Belle rentrée à tous et toutes
Chaleureusement.

Anonyme30/08/2013 - 11:34

Bonjour Mr Bouvard,
Je vous remercie pour ces vérités..de l'analyse à la conclusion. Je suis entière d'accord avec vous. Le partage de la connaissance démontre de l'intélligence et permet d'en créer également..sauf que...
Le monde d'aujourd'hui ne se développe pas aussi vite que les concepts et principes qui gèrent encore notre existence. Dans mon métier lorsque je partage, il n'y a pas de retour car bien trop souvent...tout revient à une notion de rentabilité ou de pouvoir.
Qui s'implique réellement sur la durée actuellement ? Chacun y va pour une nomination...ou pour une facturation.
Partager....alors qu'aujourd'hui on nous apprend à consommer...
Votre vision philosophique m'interesse beaucoup et je partage à mon niveau votre souhait en essayant d'échanger et en mettant le peu de connaissance à disposition.
Bien cordialement

O.C29/08/2013 - 18:12

je pense que la crainte de patager et légitime de nos jours et à mon avis l'ésprit du groupe n'est plus qu'une vitrine qui cache un désire de se distinguer....

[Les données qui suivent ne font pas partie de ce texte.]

/-- The operands at the offsets of R85 are the ones the encoder wrote there. -/
theorem operandsOf_encode (cfg : Cfg) (i : Instr) : operandsOf cfg (encode cfg i) i.opcode = i := by
  cases i with
  | csum data => simp [encode, Instr.opcode, operandBytes, operandsOf]
  | encode seq ack payload =>
    have hseq := operand32_middle cfg (o := 1) [Opcode.encode.byte]
      (natToBytes cfg.byteOrder 4 ack.toNat ++ (natToBytes cfg.byteOrder 1 payload.length ++ payload)) seq rfl
    have hack := operand32_middle cfg (o := 5) (Opcode.encode.byte :: natToBytes cfg.byteOrder 4 seq.toNat)
      (natToBytes cfg.byteOrder 1 payload.length ++ payload) ack (by simp)
    simp only [List.cons_append, List.nil_append] at hseq hack
    simp [encode, Instr.opcode, operandBytes, operandsOf, List.drop_append, List.drop_eq_nil_of_le, hseq, hack]
  | validate pkt | rcvPkt pkt => rfl
  | seglen remaining =>
    have h := operand32_middle cfg [Opcode.seglen.byte] [] remaining rfl
    rw [List.append_nil] at h
    exact congrArg Instr.seglen h
  | sndMsg now data =>
    have h := operandNow_cons cfg Opcode.sndMsg.byte (natToBytes cfg.byteOrder 4 data.length ++ data) now
    simp [encode, Instr.opcode, operandBytes, operandsOf, List.drop_append, h]
  | sndPkt now pkt =>
    have h := operandNow_cons cfg Opcode.sndPkt.byte pkt now
    simp [encode, Instr.opcode, operandBytes, operandsOf, h]
  | sndTimer now =>
    have h := operandNow_cons cfg Opcode.sndTimer.byte [] now
    rw [List.append_nil] at h
    exact congrArg Instr.sndTimer h
  | sndInit | sndFinal | rcvInit | rcvFinal => rfl

theorem decode_encode {cfg : Cfg} {i : Instr} (h : i.wf cfg = true) : decode cfg (encode cfg i) = .ok i := by
  have hdec := decode_byte cfg i.opcode (operandBytes cfg i)
  rw [← encode, if_pos (length_encode h), operandsOf_encode] at hdec
  exact hdec

/-- Settles O1: the descriptor is as long as its format says, and its operands are read where they were written. -/
theorem decodeInvertsEncode : Obligations.DecodeInvertsEncode := fun _ _ h => decode_encode h

/-! ### Encoding what the decoder accepts -/

@[simp] theorem opcode_operandsOf (cfg : Cfg) (d : List Byte) (op : Opcode) : (operandsOf cfg d op).opcode = op := by
  cases op <;> rfl

/-- The bytes of a field whose value is the number of the bytes that follow it. -/
theorem lengthField_append_drop (bo : ByteOrder) {d : List Byte} {o n : Nat}
    (h : d.length = o + n + getField bo d o n) :
    natToBytes bo n (d.drop (o + n)).length ++ d.drop (o + n) = d.drop o := by
  have hlen : (d.drop (o + n)).length = getField bo d o n := by
    rw [List.length_drop]
    omega
  rw [hlen, natToBytes_getField_append_drop bo d (by omega)]

/-- Of a descriptor of the right length, the operands written back are all the bytes after byte 0. -/
theorem operandBytes_operandsOf {cfg : Cfg} {d : List Byte} (op : Opcode)
    (h : d.length = (formatOf op).totalLength cfg d) : operandBytes cfg (operandsOf cfg d op) = d.drop 1 := by
  cases op with
    simp only [formatOf, Format.totalLength, operandsOf, operandBytes, operand32_toNat, operandNow_toNat] at h ⊢
  | csum => exact lengthField_append_drop cfg.byteOrder h
  | encode =>
    rw [List.append_assoc, List.append_assoc, lengthField_append_drop _ (o := 9) h,
      natToBytes_getField_append_drop _ _ (by omega), natToBytes_getField_append_drop _ _ (by omega)]
  | seglen | sndTimer => exact natToBytes_getField_last cfg.byteOrder (o := 1) h
  | sndInit | sndFinal | rcvInit | rcvFinal => exact (List.drop_eq_nil_of_le h.le).symm
  | sndMsg =>
    rw [List.append_assoc, lengthField_append_drop _ (o := 9) h, natToBytes_getField_append_drop _ _ (by omega)]
  | sndPkt => exact natToBytes_getField_append_drop _ d (o := 1) (n := 8) (by omega)

theorem encode_of_decode {cfg : Cfg} {d : List Byte} {i : Instr} (h : decode cfg d = .ok i) : encode cfg i = d := by
  obtain ⟨op, body, rfl, hlen, rfl⟩ := decode_ok h
  rw [encode, opcode_operandsOf, operandBytes_operandsOf op hlen]
  rfl

/-- Settles O2: the length an accepted descriptor has leaves no byte outside byte 0 and the operands. -/
theorem encodeInvertsDecode : Obligations.EncodeInvertsDecode := fun _ _ _ h =>
  ⟨Machine.decode_wf h, encode_of_decode h⟩

end Sys2Proof
end

section
/-! PROOFS. What the engine answers to a descriptor it does not accept (30_encoding.md R90, R91; 60_exceptions.md R217,
R221), and the bytes of its answers (R93). -/

namespace Sys2Proof

/-! ### Descriptors the decoder does not accept -/

/-- The empty descriptor, and one whose byte 0 R88 does not list. -/
theorem decode_of_unlisted (cfg : Cfg) {d : List Byte} (h : ∀ b, d.head? = some b →
      b ∉ ([0x01, 0x02, 0x03, 0x04, 0x10, 0x11, 0x12, 0x13, 0x14, 0x20, 0x21, 0x23] : List Byte)) :
    decode cfg d = .error .illegalOpcode := by
  cases d with
  | nil => rfl
  | cons byte0 body =>
    have hrow : rowOf byte0 = none := (rowOf_none_iff byte0).mpr (h byte0 rfl)
    simp only [decode, hrow]

/-- R85 requires a length of a descriptor with a listed byte 0 only. -/
theorem listed_of_requiredLength {cfg : Cfg} {d : List Byte} {n : Nat} (h : Machine.requiredLength cfg d = some n) :
    ∃ op body, d = Opcode.byte op :: body := by
  cases d with
  | nil => cases h
  | cons byte0 body =>
    have listed (op : Opcode) (hb : byte0.toNat = op.byte.toNat) :
        ∃ op body', byte0 :: body = Opcode.byte op :: body' :=
      ⟨op, body, by rw [BitVec.eq_of_toNat_eq hb]⟩
    simp only [Machine.requiredLength, List.headD_cons] at h
    split at h <;> rename_i hb
    exacts [listed .csum hb, listed .encode hb, listed .validate hb, listed .seglen hb, listed .sndInit hb,
      listed .sndFinal hb, listed .sndMsg hb, listed .sndPkt hb, listed .sndTimer hb, listed .rcvInit hb,
      listed .rcvFinal hb, listed .rcvPkt hb, nomatch h]

/-- For a listed byte 0 the required length is the one the format computes. -/
theorem requiredLength_byte (cfg : Cfg) (op : Opcode) (body : List Byte) :
    Machine.requiredLength cfg (op.byte :: body) = some ((formatOf op).totalLength cfg (op.byte :: body)) := by
  cases op <;> rfl

theorem decode_of_wrongLength {cfg : Cfg} {d : List Byte} {n : Nat} (h : Machine.requiredLength cfg d = some n)
    (hne : d.length ≠ n) : decode cfg d = .error .badFormat := by
  obtain ⟨op, body, rfl⟩ := listed_of_requiredLength h
  rw [requiredLength_byte] at h
  obtain rfl := Option.some.inj h
  rw [decode_byte, if_neg hne]

namespace Machine

/-- A descriptor the decoder does not accept is taken off the port and answered by `ERR`; nothing else changes. -/
theorem step_of_decode_error {s : State} {d : List Byte} {rest : List PortEvent} {r : ErrReason}
    (hin : s.input = .command d :: rest) (hdec : decode s.cfg d = .error r) :
    step s = .next { s with input := rest, actions := s.actions ++ [.err r] } := by
  simp only [step_of_command hin, runDescriptor, hdec]
  rfl

/-- Settles O4: such a descriptor selects no row of the table. -/
theorem unlistedOpcodeIsRefused : Obligations.UnlistedOpcodeIsRefused :=
  ⟨fun s _ _ hin h => step_of_decode_error hin (decode_of_unlisted s.cfg h), fun _ => rfl⟩

/-- `ENCODE` refuses a payload above `MAX_PAYLOAD` (40_codec.md R119). -/
theorem exec_encode_of_tooLong (seq ack : Seq) {payload : Message} {s : State} (hrun : s.fatal = 0)
    (hlong : s.cfg.maxPayload < payload.length) :
    exec (.encode seq ack payload) s = .next (refuse .payloadTooLong s) := by
  rw [exec_eq_unlessHalted, unlessHalted_of_running _ _ hrun, effect, if_pos hlong]

/-- Settles O5: the length the decoder compares with is the one R85 requires; a payload its length field can count is
well-formed, however it compares with `MAX_PAYLOAD`. -/
theorem wrongLengthIsRefused : Obligations.WrongLengthIsRefused := by
  refine ⟨fun s d rest n hin hn hne => step_of_decode_error hin (decode_of_wrongLength hn hne), fun _ => rfl,
    fun s seq ack payload hrun hfits hlong => ⟨decode_encode ?wf, exec_encode_of_tooLong seq ack hrun hlong⟩⟩
  case wf => exact decide_eq_true hfits

end Machine

/-! ### The bytes of the answers -/

/-- A field written after the action code, with nothing behind it, reads back. -/
theorem getField_cons_natToBytes_last (bo : ByteOrder) (code : Byte) {n v : Nat} (hv : v < 256 ^ n) :
    getField bo (code :: natToBytes bo n v) 1 n = v := by
  simpa using getField_cons_natToBytes bo code [] hv

/-- Settles O6: each answer is a code byte before its fields, and a field reads back what was written. -/
theorem actionDescriptorLayouts : Obligations.ActionDescriptorLayouts := by
  intro cfg pkt data d v
  refine ⟨rfl, ?toAppLength, rfl, fun hfits => ?toAppCount, ?toAppData, ?timerArmLength, rfl, ?timerArmDelay, rfl, rfl,
    rfl, rfl, rfl, rfl, rfl, rfl, ?resultLength, rfl, ?resultValue, rfl⟩
  case toAppLength =>
    simp only [encodeAction, List.length_cons, List.length_append, length_natToBytes]
    omega
  case toAppCount => exact getField_cons_natToBytes cfg.byteOrder 0x82 data hfits
  case toAppData => exact List.drop_left' (length_natToBytes cfg.byteOrder 4 data.length)
  case timerArmLength => exact congrArg Nat.succ (length_natToBytes cfg.byteOrder 8 d.toNat)
  case timerArmDelay => exact getField_cons_natToBytes_last cfg.byteOrder 0x83 d.isLt
  case resultLength => exact congrArg Nat.succ (length_natToBytes cfg.byteOrder 2 v.toNat)
  case resultValue => exact getField_cons_natToBytes_last cfg.byteOrder 0x87 v.isLt

/-- Settles O3: each descriptor is evaluated. -/
theorem specDescriptorsDecode : Obligations.SpecDescriptorsDecode :=
  ⟨rfl, rfl, rfl, rfl, rfl, rfl, rfl, rfl, rfl⟩

end Sys2Proof
end

section
/-! PROOFS. The bytes of an encoded packet by offset (30_encoding.md R80, R82). -/

namespace Sys2Proof.Machine

/-- A payload a packet can carry leaves room for the header (00_scope.md R6). -/
theorem length_add_header_le {cfg : Cfg} {payload : Message} (hcfg : cfg.WF) (h : payload.length ≤ cfg.maxPayload) :
    payload.length + 11 ≤ cfg.pktSize := by
  obtain ⟨hlow, -⟩ := hcfg
  simp only [Cfg.maxPayload, Config.hdrSize] at h
  omega

variable (cfg : Cfg) (payload : Message) (seq ack : Seq)

/-- The length byte counts modulo 256; a byte holds no more. -/
theorem getElem?_packetImage_zero (field : List Byte) :
    (packetImage cfg payload seq ack field)[0]? = some (BitVec.ofNat 8 payload.length) := by
  have hone (bo : ByteOrder) (v : Nat) : natToBytes bo 1 v = [BitVec.ofNat 8 v] := by cases bo <;> rfl
  have hbyte : BitVec.ofNat 8 (payload.length % 256) = BitVec.ofNat 8 payload.length :=
    BitVec.eq_of_toNat_eq (by simp)
  rw [packetImage, headBytes, hone, hbyte]
  rfl

/-- From offset 11 on stand the payload and the padding. -/
theorem getElem?_packetImage_body {field : List Byte} (hf : field.length = 2) (i : Nat) :
    (packetImage cfg payload seq ack field)[11 + i]?
      = (payload ++ List.replicate (cfg.pktSize - 11 - payload.length) 0)[i]? := by
  have hhead : (headBytes cfg payload.length seq ack ++ field).length = 11 := by simp [hf]
  rw [packetImage, List.getElem?_append_right (by omega), hhead, Nat.add_sub_cancel_left]

/-- Settles O14: the packet is its image, and each offset falls into one part of it. -/
theorem encodedPacketLayout : Obligations.EncodedPacketLayout := by
  intro cfg payload seq ack hcfg hfits
  have hroom := length_add_header_le hcfg hfits
  refine ⟨length_encodePacket cfg payload seq ack hroom, ?_⟩
  rw [encodePacket_layout cfg payload seq ack hroom]
  refine ⟨getElem?_packetImage_zero cfg payload seq ack _, fun i hi => ?payload, fun j hj hend => ?padding⟩
  case payload =>
    rw [getElem?_packetImage_body _ _ _ _ (by simp), List.getElem?_append_left hi]
  case padding =>
    obtain ⟨i, rfl⟩ := Nat.exists_eq_add_of_le (Nat.le_of_add_right_le hj)
    rw [getElem?_packetImage_body _ _ _ _ (by simp), List.getElem?_append_right (by omega),
      List.getElem?_replicate_of_lt (by omega)]

end Sys2Proof.Machine
end

section
/-! PROOFS. The checksum as arithmetic (40_codec.md R110, R111): a byte string's word sum grows by one byte at a time, a
byte weighs 1 or 256, and folding carries is reduction modulo 0xFFFF. -/

namespace Sys2Proof

/-- The other byte order. -/
@[simp] def ByteOrder.swap : ByteOrder → ByteOrder
  | .le => .be
  | .be => .le

/-- What the first byte of a word weighs (20_memory.md R64). -/
@[simp] def ByteOrder.firstWeight : ByteOrder → Nat
  | .le => 1
  | .be => 256

namespace Machine

/-! ### The word sum -/

@[simp] theorem wordSum_nil (bo : ByteOrder) : wordSum bo [] = 0 := rfl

Damien Malène29/08/2013 - 17:38

Combien ce que vous écrivez se révèle vrai !
Par exemple dans les réseaux sociaux, ceux dits professionnels, sur le point du "Partage et la collaboration" :
Ce que je constate, mais je n'ai que l'expérience des deux les plus connus, c'est par exemple le nombre d'inscrits à des groupes de discussion, 400 ici, 250 là, 3000 plus loin.
Combien parmi eux contribuent à donner du volume, de l'ampleur, du nouveau, à des thèmes de discussion parfois riches ?
Ce sont toujours les même dix, quinze participants qui développent un "plus". Et vingt autres qui se fendent d'un "like". Que font les centaines d'autres ?
Combien de thèmes de discussion restent sans écho malgré leur intérêt ? Ou bien sont aspirés pour servir d'inspiration, à ceux qui en manquent, sans feed-back de leur part ?
Dans cet océan d'indifférence (ou d'égoïsme) surnage ici ou là une île d'intérêt ou de générosité. On le voit au chiffre des contributions indiqué par Linkedin ou Viadéo.
Merci pour votre article.

LO BONO29/08/2013 - 17:17

oui je crois au partage et à la collaboration à condition qu'il y ait une motivation forte autour d'un projet à partager.
Le partage et la collaboration deviennent alors un formidable effet de levier pour booster la dynamique de travail et promouvoir l'intelligence collective

EUGENIE28/08/2013 - 12:43

oui, je crois au partage et à la collaboration .
car c’est l’interaction entre les individus qui stimule l'intelligence
Le partage d’information et la communication sont les moteurs de l'intelligence collective.